**RECORDED DATA**
▼
-- ==== Sys2Proof/Machine/Fld.lean ====
section
/-! DEFINITION. The names of the machine's cells: one constructor of `Fld` for every field of every register
the spec gives (register and field name as the spec has them), then one for every piece of state the spec gives the
machine without a register of its own. A cell is addressed by its name, the die that holds it and an instance
number; `Fld.width` is its width in bits and `Fld.reset` its value at reset. -/

namespace Sys2Proof.Machine
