/-- LF_ABORT (R201): a DESTRUCTIVE run stops, its banks with RESULT 0 and undefined contents and check bits. -/
def execLfAbort (d : Nat) (s : State) : Result :=
  .next <| s.when (s.dieClocked d = true ∧ s.get .LF_STATUS_BUSY d 0 = 1 ∧ s.get .LF_RUNMODE d 0 = 0) fun s =>
    ((s.each (s.lfBanks d) fun k t =>
      (((t.put .BANK_STAT_RESULT d k 0).put .BANK_STAT_NEWROWS d k 0)).openRange d (k * 0x20000) 0x20000 true).lfEnd d).put
        .LF_STATUS_ABORTED d 0 1

/-- A bank of a DESTRUCTIVE run finishes (R200, R202): contents 0, entries taken for its failing rows, RESULT. -/
def State.lfDestructive (s : State) (d : Nat) (o : BankTest) : State × List Raise :=
  let b := o.bank
  let s1 := (s.zeroRange d (b * 0x20000) 0x20000).repClear d b
  let fusedBad := [0, 1, 2, 3].any fun e => s1.repFused d b e == 1 && s1.repValid d b e == 1 && bitAt o.spareBad e == 1
  let r := s1.repairRows d b o.spareBad o.rows
  let fail := fusedBad || r.2.2 != 0
  let res := if fail then 3 else if r.2.1 = 0 then 1 else 2
  ((r.1.put .BANK_STAT_RESULT d b res).put .BANK_STAT_NEWROWS d b r.2.1,
    (if fail then [⟨.BANK_LF_FAIL, b⟩] else []) ++ (if r.2.1 = 0 then [] else [⟨.BANK_LF_REPAIR, b⟩]))

/-- The first pass of a PRESERVING test (R200): single errors corrected, words with a double error logged as stored;
the last pass writes fresh check bits. -/
def State.lfScrub (s : State) (d b : Nat) : State :=
  let mine := s.errs.filter fun c => memKey d (b * 0x20000) ≤ c.1 && c.1 < memKey d (b * 0x20000) + 0x20000
  s.each mine fun c t =>
    let a := c.1 % 2 ^ 32
    let k := decodeCheck (t.load d a 8) c.2
    ((t.when (k.kind = 2) fun u => u.eccLog d a 0 0 0 k).store d a 8 k.data).clearErr d a

/-- A bank of a PRESERVING run finishes (R200): contents kept but in failing rows; no repair. -/
def State.lfPreserving (s : State) (d : Nat) (o : BankTest) : State × List Raise :=
  let b := o.bank
  let s1 := (s.lfScrub d b).each o.rows fun r t => t.openRange d (b * 0x20000 + r % 512 * 0x100) 0x100 false
  ((s1.put .BANK_STAT_RESULT d b (if o.rows = [] then 1 else 3)).put .BANK_STAT_NEWROWS d b 0,
    if o.rows = [] then [] else [⟨.BANK_LF_FAIL, b⟩])

/-- The banks of a run finish in order. -/
def State.lfBanksDone (s : State) (d : Nat) : List BankTest → State × List Raise
  | [] => (s, [])
  | o :: t =>
    let r := if s.get .LF_RUNMODE d 0 = 0 then s.lfDestructive d o else s.lfPreserving d o
    let q := r.1.lfBanksDone d t
    (q.1, r.2 ++ q.2)

/-- What the tests found for the banks of the run: a bank the outcome list does not name passed. -/
def lfOutcome (l : List BankTest) (b : Nat) : BankTest := (l.find? fun o => o.bank == b).getD ⟨b, [], 0, 0, 0, 0⟩

/-- The newts of the run whose memories failed. -/
def State.lfBadNewts (s : State) (d fail : Nat) : List Nat :=
  (List.range 32).filter fun n => bitAt (s.get .LF_RUNNEWTS d 0 &&& fail) n == 1

/-- LF_FAIL takes a place while it holds none (R205). -/
def State.lfPlace (s : State) (d waddr bit : Nat) : State :=
  s.when (s.get .LF_FAIL_VALID d 0 = 0) fun t =>
    ((t.put .LF_FAIL_WADDR d 0 waddr).put .LF_FAIL_BIT d 0 bit).put .LF_FAIL_VALID d 0 1

/-- The rows of a bank that a run found bad: the spare rows, numbered from 512, which a PRESERVING run does not test (R200), then the
main rows. -/
def BankTest.bad (o : BankTest) (mode : Nat) : List Nat :=
  (if mode = 0 then ((List.range 4).filter fun e => bitAt o.spareBad e == 1).map fun e => 512 + e else []) ++ o.rows

/-- LF_FAIL takes the first failing bit of the run (R201, R205): of the lowest bank with a failing row, in the row that the outcome names
first; a word of a spare row has no WADDR, which is a free value then; else of the newt memories, at `waddr` and `bit`. Which of several
banks or memories under test at once fails first the spec leaves open: DESIGN CHOICE (log entry 109). -/
def State.lfRecord (s : State) (d : Nat) (l : List BankTest) (fail waddr bit : Nat) : State :=
  match l.find? fun o => BankTest.bad o (s.get .LF_RUNMODE d 0) != [] with
  | some o =>
    let bad := BankTest.bad o (s.get .LF_RUNMODE d 0)
    let row := bad.getD (o.first % bad.length) 0
    if 512 ≤ row then (s.lfPlace d s.free o.bit).drawn else s.lfPlace d (o.bank * 8192 + row * 16 + o.word) o.bit
  | none => if s.lfBadNewts d fail = [] then s else s.lfPlace d waddr bit

/-- The newt memories of a run finish: each left at 0, failures marked. -/
def State.lfNewts (s : State) (d fail : Nat) : State :=
  let m := s.get .LF_RUNNEWTS d 0
  let s1 := s.each ((List.range 32).filter fun n => bitAt m n == 1) fun n t => t.zeroRange d (0x10000000 + n * 0x40000) 0x28000
  s1.put .LF_NEWT_FAIL d 0 (s1.get .LF_NEWT_FAIL d 0 ||| (m &&& fail))

/-- FUSE_BURN (R203). -/
def execFuseBurn (d bank : Nat) (s : State) : Result :=
  .next <| s.when (s.dieClocked d = true ∧ s.get .LF_FUSE_BUSY d 0 = 0) fun t =>
    ((t.put .LF_FUSE_BANK d 0 bank).put .LF_FUSEB d 0 bank).put .LF_FUSE_BUSY d 0 1

/-- The entries a burn writes. -/
def State.burnable (s : State) (d b : Nat) : List Nat :=
  [0, 1, 2, 3].filter fun e => s.repValid d b e == 1 && s.repFused d b e == 0

/-- FUSE_BURN_DONE (R203): each entry verified gets FUSED; one that fails sets ERR and leaves a bad parity. -/
def execFuseBurnDone (d verified : Nat) (s : State) : Result :=
  .next <| s.when (s.get .LF_FUSE_BUSY d 0 = 1 ∧ s.dieClocked d = true) fun s =>
    let b := s.get .LF_FUSEB d 0
    let l := s.burnable d b
    let s1 := s.each l fun e t =>
      if bitAt verified e = 1 then
        (t.repPut d b e (t.repRow d b e) 1 1).put .EFUSE_REP d (b * 4 + e) (t.repRow d b e + 2 ^ 14 + 2 ^ 15)
      else t.put .EFUSE_BAD d (b * 4 + e) 1
    let s2 := s1.when (l.any (fun e => bitAt verified e == 0) = true) fun t =>
      (t.put .LF_FUSE_ERR d 0 1).fault .BANK_FUSE_ERR d 0 b
    (s2.put .LF_FUSE_BUSY d 0 0).put .LF_FUSE_DONE d 0 1

end Sys2Proof.Machine
end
▲
**TASK REQUIREMENTS**
With the first line of the material as the start and the line containing "the spec gives (register" as the end, repeat that span exactly and add nothing.

**TASK RESULT**
-- ==== Sys2Proof/Machine/Fld.lean ====
section
/-! DEFINITION. The names of the machine's cells: one constructor of `Fld` for every field of every register
the spec gives (register and field name as the spec has them), then one for every piece of state the spec gives the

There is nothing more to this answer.